Structural Plasticity of the needle filament

Efficient effector protein translocation is known to occur only after host cell contact. Therefore, it is conceivable that the extracellular filament is a key player in the transmission of this information, probably due to small conformational changes throughout the filament. This hypothesis is supported by mutations found in the homologous Shigella needle filament, which convert the system into a constitutively “on” state. If this is true it would be justified to presume that the filament is provided with a certain degree of structural heterogeneity in order to accommodate the required conformational plasticity for signal transmission. We therefore analyzed the structure of the needle filament by cryo electron microscopy (Figure 3) and discovered that the structure is, indeed, highly variable (Galkin et al., 2010).

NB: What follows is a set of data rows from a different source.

-- ==== Sys2Proof/Machine/MbadelDevice.lean ====
section
/-!
DEFINITION. Groups 0x01, 0x08, 0x0C, 0x0D and 0x0E (R233, R241, R245 to R248), and the events of the clock (R29 to R31). Class T commands are
carried out in TurnCmds.
-/

namespace Sys2Proof.Machine

/-! ### Identity and device (R233) -/

/-- IDENTIFY (R233). -/
def execIdentify (h : MbHdr) (s : State) : Answer :=
  .next (s.runQuery h (rowH 0x0101) (Judge.plain 40) (fun s =>
    partBytes ++ leBytes 4 s.fwRel ++ leBytes 4 0x00030001 ++ leBytes 4 0x00020004 ++
      [BitVec.ofNat 8 s.nv.lifecycle, BitVec.ofNat 8 s.boot.straps.pos.val, BitVec.ofNat 8 s.time.period, 0] ++ leBytes 8 Config.serial.toNat))

/-- Two usable units as bits 0 and 1. -/
def pairBits (l : List Bool) : Nat := b2n (l.getD 0 false) + 2 * b2n (l.getD 1 false)

/-- DEVICE_STATE (R233). -/
def execDeviceState (h : MbHdr) (s : State) : Answer :=
  .next (s.runQuery h (rowH 0x0102) (Judge.plain 12) (fun s =>
    [BitVec.ofNat 8 s.dev.state, BitVec.ofNat 8 s.yardsInService, BitVec.ofNat 8 s.lanesInService, BitVec.ofNat 8 s.channelsInService,
      BitVec.ofNat 8 (pairBits s.repair.mps + 16 * s.repair.mpActive), BitVec.ofNat 8 (pairBits s.repair.farriers + 16 * s.repair.farrierActive),
      BitVec.ofNat 8 (pairBits s.repair.flash), 0] ++ leBytes 4 s.causes))

/-- Whether sizes strictly increase. -/
def rising : List Nat → Bool
  | a :: b :: r => decide (a < b) && rising (b :: r)
  | _ => true

/-- Bytes of a carving. -/
def carveBytes (sizes counts : List Nat) : Nat := ((sizes.zip counts).map (fun p => p.1 * p.2)).foldl (· + ·) 0

/-- Whether a carving meets R143. -/
def carveOk (sizes counts : List Nat) : Bool :=
  decide (sizes.length = 7) && decide (counts.length = 7) &&
    sizes.all (fun z => decide (z % 64 = 0) && decide (256 ≤ z) && decide (z ≤ 65536)) && rising (sizes.take 4) && rising (sizes.drop 4) &&
    decide (9728 ≤ sizes.getD 3 0) && decide (9728 ≤ sizes.getD 6 0) && counts.all (fun c => decide (64 ≤ c)) &&
    decide (carveBytes (sizes.take 4) (counts.take 4) ≤ 100663296) && decide ((counts.take 4).foldl (· + ·) 0 ≤ 131072) &&
    decide (carveBytes (sizes.drop 4) (counts.drop 4) ≤ 8589934592) && decide ((counts.drop 4).foldl (· + ·) 0 ≤ 2097152)

/-- Whether sub-pools and the code area of a control region of so many MiB exceed the 8 GiB spill reservation (R368). -/
def codeAreaBad (sizes counts : List Nat) (controlMib : Nat) : Bool :=
  decide (8589934592 < carveBytes (sizes.drop 4) (counts.drop 4) + controlMib * 1048576 / 32)

/-- Preconditions of POOL_CARVE: the carving meets R143, and fits with the code area of the control region recorded for the next reset. -/
def carvePre (sizes counts : List Nat) (p : State) : Option CmdEnd :=
  if carveOk sizes counts then failIf (codeAreaBad sizes counts p.dev.controlMibNext) (vOwn 0x0F 1) else some (vPre 1)

/-- The precondition of CONTROL_REGION: its code area fits with the carving recorded for the next reset. -/
def regionPre (sizeMib : Nat) (p : State) : Option CmdEnd :=
  failIf (codeAreaBad p.pools.nextSizes p.pools.nextCounts sizeMib) (vOwn 0x0F 1)

/-- POOL_CARVE (R143, R233, R368): recorded for the next reset. -/
def execPoolCarve (h : MbHdr) (sizes counts : List Nat) (s : State) : Answer :=
  .next (s.runDo h (row 0x0103) { Judge.plain 56 with pre := carvePre sizes counts }
    (fun s => { s with pools := { s.pools with nextSizes := sizes, nextCounts := counts } }))

/-- CONTROL_REGION (R16, R233, R368): recorded for the next reset. -/
def execControlRegion (h : MbHdr) (sizeMib : Nat) (s : State) : Answer :=
  .next (s.runDo h (row 0x0105)
    { Judge.plain 4 with bad := (if 4096 ≤ sizeMib ∧ sizeMib ≤ 16384 ∧ sizeMib % 256 = 0 then none else some 0), pre := regionPre sizeMib }
    (fun s => { s with dev := { s.dev with controlMibNext := sizeMib } }))

/-- DEVICE_RESET (R233): the full reset comes 10 ms after the notice is posted (FULL_DEVICE_RESET). -/
def execDeviceReset (h : MbHdr) (confirm : Word) (s : State) : Answer :=
  let ptr := (FMap.get none s.mbadel.taken h.hm.val).map (·.1)
  .next (s.runDo h (row 0x0106) { Judge.plain 4 with pre := fun _ => failIf (decide (confirm ≠ 0x5A5AA5A5#32)) (vPre 1) }
    (fun s => { s with dev := { s.dev with resetFor := ptr.map (fun p => (h.hm.val, p)) } }))

/-! ### The clock (R29 to R31, R241) -/

/-- The code of a clock state. -/
def ClockState.code : ClockState → Nat
  | .freerun => 0 | .acquiring => 1 | .locked => 2 | .holdover => 3

/-- The clock enters a state with a source, and the change is logged (R30). -/
def State.clockTo (s : State) (c : ClockState) (source : Nat) : State :=
  let s1 := { s with time := { s.time with clock := c, source := source, stateNs := 0, belowNs := 0 } }
  if s.time.clock = c ∧ s.time.source = source then s else s1.log 0x0201 c.code source

/-- Whether a source is qualified. -/
def Time.qualified (t : Time) (src : Nat) : Bool :=
  match src with
  | 1 => t.qualStack
  | 2 => t.qualPtp
  | 3 => t.qualPps
  | _ => false

/-- The number of a source. -/
def TimeSource.num : TimeSource → Nat
  | .stack => 1 | .ptp => 2 | .pps => 3

/-- Set whether a source is qualified. -/
def Time.setQual (t : Time) (src : Nat) (b : Bool) : Time :=
  match src with
  | 1 => { t with qualStack := b }
  | 2 => { t with qualPtp := b }
  | 3 => { t with qualPps := b }
  | _ => t

/-- Whether a source can discipline this module: the stack master only at another position than the master's while STACK_EN is asserted, PTP
only with a lane (R29, R241). -/
def State.sourceOk (s : State) (src : Nat) : Bool :=
  match src with
  | 1 => s.boot.straps.stackEn && decide (s.stack.master ≠ s.boot.straps.pos.val)
  | 2 => decide (s.time.ptpLane ≠ 0xFF)
  | _ => true

/-- The highest-priority qualified source (R29). -/
def State.bestSource (s : State) : Option Nat :=
  let order := if s.time.ptpPrio ≤ s.time.ppsPrio then [1, 2, 3] else [1, 3, 2]
  order.find? (fun n => s.time.qualified n && s.sourceOk n)

/-- SOURCE_QUALIFIED (R29, R30): the source is selected when none is, and the stack master at once. -/
def execSourceQualified (src : TimeSource) (s : State) : Answer :=
  .next (
    let n := TimeSource.num src
    if !s.sourceOk n then s
    else
      let s1 := { s with time := s.time.setQual n true }
      if s.time.source = 0 ∨ (n = 1 ∧ s.time.source ≠ 1) then s1.clockTo .acquiring n else s1)

/-- CLOCK_LOCKED (R30): Δ has stayed below 50 ns for 16 s. -/
def execClockLocked (s : State) : Answer :=
  .next (if s.time.clock = .acquiring ∧ 16000000000 ≤ s.time.belowNs then s.clockTo .locked s.time.source else s)

/-- The clock keeps the phase that it has: nothing of an offset is left to correct (R30). -/
def Time.keepPhase (t : Time) : Time := { t with offset := 0, slew := 0 }

/-- The current source is lost (R30): HOLDOVER after at least 300 s in LOCKED, else FREERUN with the phase and the frequency correction of the loss
kept; then the highest-priority source that is still qualified is selected (R29). -/
def State.loseSource (s : State) : State :=
  if s.time.source = 0 then s
  else
    let hold := decide (s.time.clock = .locked) && decide (300000000000 ≤ s.time.stateNs)
    let t := s.time.setQual s.time.source false
    let s1 := { s with time := if hold then t else t.keepPhase }
    let s2 := s1.clockTo (if hold then .holdover else .freerun) 0
    match s2.bestSource with
    | some n => s2.clockTo .acquiring n
    | none => s2

/-- SOURCE_LOST (R29, R30): the selected source is lost, or another one, which is then no longer qualified. -/
def execSourceLost (s : State) (src : TimeSource := .stack) : Answer :=
  .next (
    let n := TimeSource.num src
    if s.time.source = n then s.loseSource else { s with time := s.time.setQual n false })

/-- HOLDOVER_EXPIRY (R30). -/
def execHoldoverExpiry (s : State) : Answer :=
  .next (if s.time.clock = .holdover ∧ s.time.holdoverSec * 1000000000 ≤ s.time.stateNs then s.clockTo .freerun 0 else s)

/-- PPS_IN_EDGE (R29, R31, R476): the edge is timestamped with the clock's time; while PPS_IN disciplines the clock, its distance from the
nearest second is the offset Δ. -/
def execPpsInEdge (sec ns : Nat) (s : State) : Answer :=
  .next (
    let n := ns % 1000000000
    let d : Int := if n ≤ 500000000 then (n : Int) else (n : Int) - 1000000000
    let s1 := { s with time := { s.time with ppsStamp := (sec, n) } }
    if s.time.source = 3 then s1.measure d else s1)

/-- k of R31: whole periods in an offset, so that the rest lies in (−P/2, P/2]. -/
def stepsOf (p : Nat) (d : Int) : Int := -((((p : Int) - 2 * d) / (2 * (p : Int))))

/-- At a turn the clock steps by k periods and the rest is left to slewing (R31). Nanoseconds count from 0. -/
def State.clockStep (s : State) : State :=
  let p := periodNs s.time.period
  let k := stepsOf p s.time.offset
  let f := s.time.offset - k * (p : Int)
  if s.time.offset = 0 then s
  else
    let now : Int := (s.time.sec * 1000000000 + s.time.ns : Nat)
    let new := (now - k * (p : Int)).toNat
    { s with time := { s.time with sec := new / 1000000000, ns := new % 1000000000, offset := 0, slew := s.time.slew + 10 * f } }

/-- Slewing over one tick, in tenths of a nanosecond: at most 200 ppm of the period (R31). -/
def State.slewTick (s : State) : State :=
  let m : Int := (periodNs s.time.period : Int) * 10 * 200 / 1000000
  let f := s.time.slew
  { s with time := { s.time with slew := if f < -m then f + m else if m < f then f - m else 0 } }

/-- The offset Δ that the clock still has, in nanoseconds: what waits for a step and what slewing has yet to remove (R241). -/
def Time.delta (t : Time) : Int := t.offset + t.slew.tdiv 10

/-- TIME_QUERY (R241). -/
def execTimeQuery (h : MbHdr) (s : State) : Answer :=
  .next (s.runQuery h (row 0x0801) (Judge.plain 32) (fun s =>
    let t := s.time
    leBytes 8 t.sec ++ leBytes 4 t.ns ++ [BitVec.ofNat 8 t.clock.code, BitVec.ofNat 8 t.source, 0, 0] ++
      leBytes 4 (BitVec.ofInt 32 t.delta).toNat ++
      [BitVec.ofNat 8 t.gate, match t.pendPeriod with | some p => BitVec.ofNat 8 p.1 | none => 0xFF, 0, 0] ++
      leBytes 8 (match t.pendPeriod with | some p => p.2 | none => 0)))

/-- The judgement of SOURCE_PRIORITY. -/
def prioJudge (ptpLane ptpPrio ppsPrio domain : Nat) : Judge :=
  let ok := fun (p : Nat) => decide (p = 2) || decide (p = 3)
  { Judge.plain 4 with
    bad := if ptpLane ≠ 0xFF ∧ 16 ≤ ptpLane then some 0 else if !ok ptpPrio then some 1 else if !ok ppsPrio ∨ ptpPrio = ppsPrio then some 2
           else if domain < 24 ∨ 43 < domain then some 3 else none }

/-- SOURCE_PRIORITY's effect; a source on another lane is not yet qualified (R29). -/
def State.setPrio (s : State) (ptpLane ptpPrio ppsPrio domain : Nat) : State :=
  let s1 := { s with time := { s.time with ptpLane := ptpLane, ptpPrio := ptpPrio, ppsPrio := ppsPrio, domain := domain } }
  if ptpLane = s.time.ptpLane then s1
  else if s.time.source = 2 then s1.loseSource
  else { s1 with time := s1.time.setQual 2 false }

/-- The judgement of SOURCE_SELECT. -/
def selectJudge (src : Byte) : Judge :=
  { Judge.plain 1 with
    bad := if src = 2 ∨ src = 3 then none else some 0,
    pre := fun s => failIf (!s.time.qualified src.toNat) (vPre 1) }

/-- SOURCE_SELECT's effect: none while the stack master is qualified, whose priority no command changes (R29). -/
def State.selectSource (s : State) (src : Byte) : State :=
  if s.time.qualStack && s.sourceOk 1 then s else s.clockTo .acquiring src.toNat

/-- The judgement of SET_GATE (R19): a G outside its range is the row's one precondition (step 7 of R229). -/
def gateJudge (g : Nat) : Judge := { Judge.plain 16 with pre := fun _ => failIf (decide (g < 218) || decide (248 < g)) (vPre 1) }

/-- SET_GATE's effect: the next tick's gate. -/
def State.setGate (s : State) (g : Nat) : State := { s with time := { s.time with gate := g } }

/-- Every loaded program's shortest period (R32): both banks of every engine in service. -/
def State.longestMin (s : State) : Nat :=
  s.erg.engines.foldl (fun m e =>
    let v := fun (b : Bank) => if b.program = 0 then 0 else b.minPeriod
    if s.engActive e.1 then max m (max (v e.2.bankA) (v e.2.bankB)) else m) 0

/-- The pending period change, or none, for every member of the stack (R32, R440): a CONTROL frame; the markers carry it too. -/
def State.tellPeriod (s : State) : State :=
  if !s.stacked then s
  else s.controlAll ctlPeriod 0 (match s.time.pendPeriod with | some p => BitVec.ofNat 8 p.1 :: leBytes 8 p.2 | none => [0xFF])

/-- PERIOD_CHANGE (R32, R241): accepted now for the second boundary E, on the whole stack. -/
def execPeriodChange (h : MbHdr) (code e : Nat) (s : State) : Answer :=
  .next (s.runDo h (row 0x0805)
    { Judge.plain 16 with
      bad := if code < 5 then none else some 0,
      pre := fun s => firstOf [failIf (decide (e ≤ s.time.sec + 2)) (vPre 1), failIf s.time.pendPeriod.isSome (vPre 2),
        failIf (decide (code < s.longestMin)) (vPre 3), failIf (s.boot.straps.stackEn && decide (s.stack.master ≠ s.boot.straps.pos.val)) (vPre 4)] }
    (fun s => { s with time := { s.time with pendPeriod := some (code, e) } : State }.tellPeriod))

/-- PERIOD_CANCEL (R32, R241). -/
def execPeriodCancel (h : MbHdr) (s : State) : Answer :=
  .next (s.runDo h (row 0x0806)
    { Judge.plain 0 with
      pre := fun s => match s.time.pendPeriod with | none => some (vPre 1) | some p => failIf (decide (p.2 ≤ s.time.sec + 1)) (vPre 2) }
    (fun s => { s with time := { s.time with pendPeriod := none } : State }.tellPeriod))

/-- HOLDOVER_SET (R30, R241). -/
def execHoldoverSet (h : MbHdr) (seconds : Nat) (s : State) : Answer :=
  .next (s.runDo h (row 0x0807) { Judge.plain 4 with bad := if 60 ≤ seconds ∧ seconds ≤ 86400 then none else some 0 }
    (fun s => { s with time := { s.time with holdoverSec := seconds } }))

/-! ### Power (R245, R399, R457 to R460) -/

/-- The power-stage limit (R399): none while 12 stages work. -/
def State.stageCap (s : State) : Option Nat :=
  let n := (s.repair.stages.filter id).length
  if n < 12 then some (85000 * n / 12) else none

/-- The lower of two caps. -/
def lowerCap (a b : Option Nat) : Option Nat :=
  match a, b with
  | some x, some y => some (min x y)
  | some x, none => some x
  | none, y => y

/-- The effective cap (R460). -/
def State.cap (s : State) : Option Nat := lowerCap (lowerCap (if s.power.capCfg = 0 then none else some s.power.capCfg) s.stageCap) s.power.thermalCap

/-- POWER_QUERY (R245). -/
def execPowerQuery (h : MbHdr) (s : State) : Answer :=
  .next (s.runQuery h (row 0x0C01) (Judge.plain 28) (fun s =>
    let p := s.power
    leBytes 4 p.estimate ++ leBytes 4 p.vinMv ++ leBytes 4 p.holdupMv ++ leBytes 2 (BitVec.ofInt 16 p.plate).toNat ++
      leBytes 2 (BitVec.ofInt 16 p.junction).toNat ++ leBytes 4 (s.cap.getD 0) ++ leBytes 8 p.cappedTicks))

Although the design of the TTSS appears to be conceptually simple, many questions remain unanswered: How dynamic is the entire assembly process? How are substrates recognized by the needle complex? What is the molecular mechanism of protein translocation? We have started to address some of these questions. By understanding the molecular mechanism of TTSS-mediated protein transport, we hope to provide a basis for the development of novel therapeutic strategies that will either inhibit its activity or modify the system for targeted drug delivery.